Rights and Liabilities:

Lessor's Rights and Liabilities:


1. Rent Collection: The lessor has the right to collect rent as per the lease
agreement.
2. Recovery of Possession: The lessor can take back possession of the property if
the lessee breaches any conditions of the lease.
3. Damages Recovery: If the property is damaged, the lessor can recover damages
from the lessee.
4: Property Disclosure: The lessor must disclose any material defects in the
property to the lessee.
5. Contractual Agreement: The lessor can enter into a contract with the lessee,
ensuring no interference with the property during the lease term.
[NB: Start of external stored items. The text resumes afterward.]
-- ==== Sys2Proof/Syntax.lean ====
section
/-! DEFINITION. The commands of the Zatiarn Z1 block: one constructor of `Instr` per row of
spec/opcode_table.json, with the operands that the row's rule needs. The operand types come first. -/

namespace Sys2Proof

/-- Flat logical core number n (spec/00 R2). -/
abbrev CoreId := Fin 512
/-- Resident task slot of a core (spec/04 R142). -/
abbrev TaskSlot := Fin 4
/-- Matrix array, and the drain that serves it (spec/02 R56). -/
abbrev ArrayId := Fin 4
/-- Die number (spec/00 R1). -/
abbrev DieId := Fin 4
/-- Physical position die × 144 + row × 9 + slot (spec/00 R3, spec/08 R260). -/
abbrev PhysId := Fin 576
/-- Module span port (spec/00 R1). -/
abbrev PortId := Fin 12
/-- Module peat channel (spec/00 R1). -/
abbrev ChanId := Fin 12
/-- Module hearth stack (spec/00 R1). -/
abbrev StackId := Fin 12
/-- Work ring (spec/11 R367). -/
abbrev RingId := Fin 64
/-- Beacon group (spec/08 R271). -/
abbrev GroupId := Fin 256
/-- Bits 55:0 of an instruction word; the constructor gives OPC (spec/04 R130). -/
abbrev InsnBits := BitVec 56

/-- The four lattice links of a core, in register order (spec/06 R186). -/
inductive Dir | n | e | s | w
  deriving DecidableEq, Repr

/-- Who makes a register access (spec/15 R476). -/
inductive Initiator | host | forester | warden
  deriving DecidableEq, Repr

/-- What an error check reports of the data it covers. -/
inductive Ecc | good | corrected | uncorrectable
  deriving DecidableEq, Repr

/-- A lattice token less its check bits (spec/06 R187). -/
structure Token where
  data   : BitVec 512
  scale  : BitVec 32
  epoch  : BitVec 3
  marker : Bool
  poison : Bool
  deriving DecidableEq, Repr

/-- TYPE of a message header (spec/07 R221); 7 to 15 are reserved. -/
inductive MsgType | word | desc | shfInt64 | shfFp32 | shfWindow | shfEnd | reply | reserved
  deriving DecidableEq, Repr

/-- Who sent a message: the sender key of R226 (spec/07). -/
structure SenderKey where
  dev  : BitVec 16
  core : BitVec 9
  slot : BitVec 2
  chan : BitVec 4
  deriving DecidableEq, Repr

/-- A message header (spec/07 R221); `sheaf`: the target word had SHEAF set. -/
structure MsgHeader where
  key     : SenderKey
  seq     : BitVec 16
  dstCore : CoreId
  dstQ    : BitVec 6
  sheaf   : Bool
  type    : MsgType
  gen     : BitVec 8
  anygen  : Bool
  words   : BitVec 2
  lane    : BitVec 14
  mcast   : Bool
  deriving DecidableEq, Repr

/-- TYPE of a mesh packet (spec/08 R254). -/
inductive PktType
  | dmaWrite | dmaRead | readData | writeAck | message | msgReply | seal | migrate | span
  deriving DecidableEq, Repr

/-- STATUS of a response (spec/08 R254, spec/10 R316). -/
inductive RespStatus | ok | refused | poisoned | denied
  deriving DecidableEq, Repr

/-- Destination or source of a mesh packet: a logical core, the ring of a die, or a physical slot whatever core it holds (spec/08 R254). -/
inductive Place
  | core (n : CoreId)
  | ring (d : DieId)
  | slot (p : PhysId)
  deriving DecidableEq, Repr

/-- A mesh packet: the header fields of R254 (spec/08) and the payload; `msg`: the message header that a MESSAGE or MSG_REPLY
payload begins with; `span`: the request came over the span fabric, with a span window's verdict (spec/10 R340). -/
structure Packet where
  dst    : Place
  src    : Place
  type   : PktType
  fence  : Bool
  poison : Bool
  adv    : Bool
  status : RespStatus
  tag    : BitVec 32
  addr   : Word
  region : Bool
  len    : Nat
  data   : Bytes
  msg    : Option MsgHeader
  span   : Option Bool
  deriving DecidableEq, Repr

/-- A flit: 2,048 data bits with the sideband of R253 (spec/08). `kind` 0 HEAD, 1 BODY, 2 TAIL, 3 SINGLE. -/
structure Flit where
  data : BitVec 2048
  kind : BitVec 2
  vc   : BitVec 2
  kill : Bool
  crc  : BitVec 32
  deriving DecidableEq, Repr

/-- Router ports in register order (spec/08 MESH_PORTp). -/
inductive RPort | n | e | s | w | loc | seam2
  deriving DecidableEq, Repr

/-- KIND of a seal message (spec/12 R391). -/
inductive SealKind | notice | seal | retract
  deriving DecidableEq, Repr

/-- A producer's key (spec/12 R384). -/
structure ProdKey where
  dev    : BitVec 16
  core   : BitVec 9
  incarn : BitVec 16
  deriving DecidableEq, Repr

/-- A seal message (spec/12 R391). -/
structure SealMsg where
  key     : ProdKey
  kind    : SealKind
  bounded : Bool
  loss    : Bool
  nonrep  : Bool
  depth   : BitVec 3
  lapse   : Bool
  epoch   : BitVec 32
  len     : Nat
  addr    : BitVec 48
  deriving DecidableEq, Repr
Lessee's Rights and Liabilities:


1. Property Use: The lessee has the right to use and enjoy the property as agreed
upon in the lease.
2. Repairs: If the lessor fails to make repairs, the lessee can deduct expenses from
the rent.
3. Payment Deduction: The lessee can deduct any payments the lessor is obligated
to make from the rent.
4. Property Maintenance: The lessee must maintain the property and return it in the
same condition.
5. Notice Obligation: If the lessee becomes aware of any legal proceedings or
encroachments on the property, they must inform the lessor.
6. Asset Use: The lessee can use the assets on the property as long as it aligns with
the lease agreement.
7. Structure Attachment: Permanent structures cannot be attached without the
lessor's consent, except for agricultural purposes.
8. Return of Possession: The lessee must return possession of the property to the
lessor at the end of the lease term.
Q.2: Trust:
Answer:
Trust:
- A trust is like a special box where one person (settlor) puts their stuff for another
person (trustee) to take care of for the benefit of someone else (beneficiary).

Trustee:
- The trustee is the person who takes care of the stuff in the trust box according to
the rules set by the person who put the stuff in there (settlor).

Beneficiary:
- The beneficiary is the person who gets the benefits from the stuff in the trust box.
They are the ones who benefit from what's inside.

Settlor:
- The settlor is the person who puts their stuff into the trust box. They decide how
things should be managed and who should benefit.

Essentials of Trust:
1. Intent: The settlor must really mean to create the trust.
2. Trust Property: There must be stuff or things put into the trust box.
3. Trustee: Someone needs to be in charge of looking after the trust box.
4. Beneficiary: Someone needs to benefit from what's inside the trust box.
5. Legal Purpose: The trust has to be created for a good reason that follows the
law.

Creditor:
A creditor is someone to whom money is owed. If the person who put stuff into
the trust box owes money, the creditor might have a right to get some of that stuff
to pay off the debt.

Essentials for Creditor:


1. Debt: There must be money owed by the person who set up the trust.
2. Access to Trust Property: Creditors might be able to get some of the stuff in the
trust box to pay off what's owed, depending on the rules and laws.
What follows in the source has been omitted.